Keine Einwürfe zugelassen

Sogar Holländern.

Das Deutsche Rote Kreuz entdeckt die Witzigkeit. War ja eigentlich für nach Holland – Portugal gedacht, ist aber irgendwie untergegangen:

0620183449 DRK Holland

Einwurf (1)

Alles anders hier?

Keine fröhlichen, euphorischen Gesichter mehr, die auf der Suche nach dem nächsten Fernseher durch die Straßen hetzen. Keine Fahnen mehr. Weder an den Fesntern, noch an den Autos.

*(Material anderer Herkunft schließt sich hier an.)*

/-- A quantity of the monitor pulse of a shot, T64 units: width at threshold q, or low or high rise against the start
stamp (R479). -/
def monQuantity (x : BankS) (q : Nat) : Option Int :=
  let first := fun k r => (x.monEdges.find? fun e => e.1 == k && e.2.1 == r).map fun e => e.2.2
  match q with
  | 3 => (first 0 true).map fun v => rdiv (v - x.tStartF) 4096
  | 4 => (first 2 true).map fun v => rdiv (v - x.tStartF) 4096
  | k => match first k true with
    | none => none
    | some a => ((x.monEdges.find? fun e => e.1 == k && !e.2.1 && decide (a ≤ e.2.2)).map fun e => rdiv (e.2.2 - a) 4096)

/-- The mask test of a bank's monitor pulse at an instant: the first tested quantity that is missing or out of its limits (R479, R480). -/
def monMask (b : Nat) (x : BankS) (t64 : BitVec 64) (s : State) : State :=
  let qs := (upto 5).filter fun q => parI s 0x6840 (10 * b + 2 * q) != 0 || parI s 0x6840 (10 * b + 2 * q + 1) != 0
  if qs.isEmpty then s
  else
    let bad := fun q => match monQuantity x q with
      | none => true
      | some v => decide (v < parI s 0x6840 (10 * b + 2 * q)) || decide (parI s 0x6840 (10 * b + 2 * q + 1) < v)
    match qs.find? bad with
    | some q => maskSample b b q true t64 ((monQuantity x q).getD 0) s
    | none => maskSample b b 0 false t64 0 s

/-- The guard interval of the bank's shot ends at the next monitor edge or miss: ambient counts, monitor mask, raw-stamp
block (R141, R145, R194, R479). -/
def finishShot (b : Nat) (s : State) : State :=
  let x := bankOf s b
  match x.shot with
  | none => s
  | some sh =>
    if x.monMissed || x.tStart.isNone then s
    else
      let cs := (upto 8).map (8 * sh.em + ·)
      let guard := s.tb - x.guardFrom - 40 * nsU
      let stamps := sortBy (fun (e : Stamp) => (e.time : Int))
        ((cs.map fun c => (chanOf s c).stamps ++ (chanOf s c).guards).flatten)
      let coded := cs.any fun c => (chanOf s c).guardCode.isSome
      let s := recItem 1 b x.startT64 (rawBlock b x sh false coded stamps) s
      let s := if x.guardOpen then cs.foldl (ambientUpdate sh guard) s else s
      let s := monMask b x x.startT64 s
      modBank b (fun x => { x with guardOpen := false, winOpen := false, ovf := false }) s

/-- A fired shot counts in the open frame: an active one of that frame (R214, R686). -/
def firedCounts (s : State) (sh : Shot) : Bool := !sh.flyback && s.rm.inFrame && sh.frame == s.rm.frameNo

/-- A channel of an emitter whose monitor missed: the shot was fired and had no pulse, and counts among the fired shots of
R221 (R100, R146, R209, R214, R221). -/
def channelMiss (sh : Shot) (s : State) (c : Nat) : State :=
  let cal := parB s 0x3400 0 && rxEnabled s c
  modChan c (fun x => { x with
    wantGuard := if cal then !x.wantGuard else x.wantGuard
    prevPulses := [], pulses := [], pulseFrame := sh.frame.toNat + 1
    fired := if firedCounts s sh then x.fired + 1 else x.fired }) s

/-- MONITOR_MISS: no start stamp within MON_TIMEOUT; the window stays shut, the channels deliver records with cause 0 and
one miss is counted; the monitor mask takes a sample whose crossings are missing, at the planned gate edge (R100, R146, R479; DESIGN CHOICE,
log entry 12). -/
def execMonitorMiss (t : Nat) (b : Fin 4) (s : State) : Host.Outcome State Fault Refusal :=
  let s := s.start t
  match (bankOf s b).fired with
  | none => done s
  | some sh =>
    if decide (sh.edge + monTimeout s ≤ s.tb) then
      let s := finishShot b s
      let s := modBank b (fun x => { x with
        shot := some sh, fired := none, tStart := none, monMissed := true, startT64 := 0, monEdges := [] }) s
      let s := recItem 1 b (t64At s sh.edge) (rawBlock b (bankOf s b) sh true false []) s
      let s := monMask b (bankOf s b) (t64At s sh.edge) s
      let s := modFld (fun c => { c with monMiss := bmod 0 c.monMiss sh.em (· + 1) }) s
      let s := (upto 8).foldl (fun s k => channelMiss sh s (8 * sh.em + k)) s
      done (missRecords sh 0 (tofsOf sh sh.edge) sh.theta s)
    else done s

/-- A channel of the emitter that fired begins its shot: capture is cleared, the level of the low comparator is judged
(R132), the pulses of its previous shot in the frame are kept for the support test (R209). -/
def channelOpen (sh : Shot) (s : State) (c : Nat) : State :=
  let on := rxEnabled s c
  let grp := (sh.frame.toNat, sh.cycle / max (parN s 0x2C01 0) 1)
  let hist := s.ee.hist && !sh.flyback
  let counts := firedCounts s sh
  modChan c (fun x => { x with
    stamps := [], guards := [], spill := [], spillG := [], thrUsed := x.thr, guardCnt := [0, 0, 0], ambCnt := [0, 0, 0], hits := 0, supp := []
    guardCode := none
    blindRun := if on && x.lowHigh then x.blindRun + 1 else 0
    clearRun := if on && !x.lowHigh then x.clearRun + 1 else 0
    prevPulses := if x.pulseFrame = sh.frame.toNat + 1 then x.pulses else []
    pulses := [], pulseFrame := sh.frame.toNat + 1
    fired := if counts then x.fired + 1 else x.fired
    histCnt := if hist && x.histGrp != some grp then [] else x.histCnt
    histStamps := if hist && x.histGrp != some grp then [] else x.histStamps
    histShots := if hist && x.histGrp != some grp then 0 else x.histShots
    histInfo := if hist && x.histGrp != some grp then [] else x.histInfo
    histStale := if hist && x.histGrp != some grp then false else x.histStale
    histGrp := if hist then some grp else x.histGrp }) s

Liest man ja nun öfter solche Zeilen. Ich beispielsweise gerade beim Popkulturjunkie. Ok, dass das Volk zur Zeit nicht euphorisch & beflaggt durch die Straßen jubiliert, kann man zwei Tage nach dem Aus im Halbfinale ja nachvollziehen.

Dass man alle Fahnen demontiert hat, kann ich zumindest für die Padermetropole wirklich nicht bestätigen. Hier fährt man weiterhin mit Schlandwimpel, zumindest die, denen er noch nicht vom Fahrtwind oder antideutschen Spinnern zerfetzt wurde (Bei der Gelegenheit können wir vielleicht auch gleich das Vorteil streichen, dass nur die Unterschicht Flagge zeigt):

060706 oberschland

Selbst an den Häusern sind kaum merklich weniger Fahnen zu sehen als noch am Montag. Alles dumpfe Nationalisten? So ein Stuss, die WM ist halt noch nicht vorbei. Wäre ja auch albern die Deko abzuräumen, nur weil der Gastgeber die Party schon verlassen hat. Die (fast hätte ich „wir“ geschrieben ,) Paderborner wissen das.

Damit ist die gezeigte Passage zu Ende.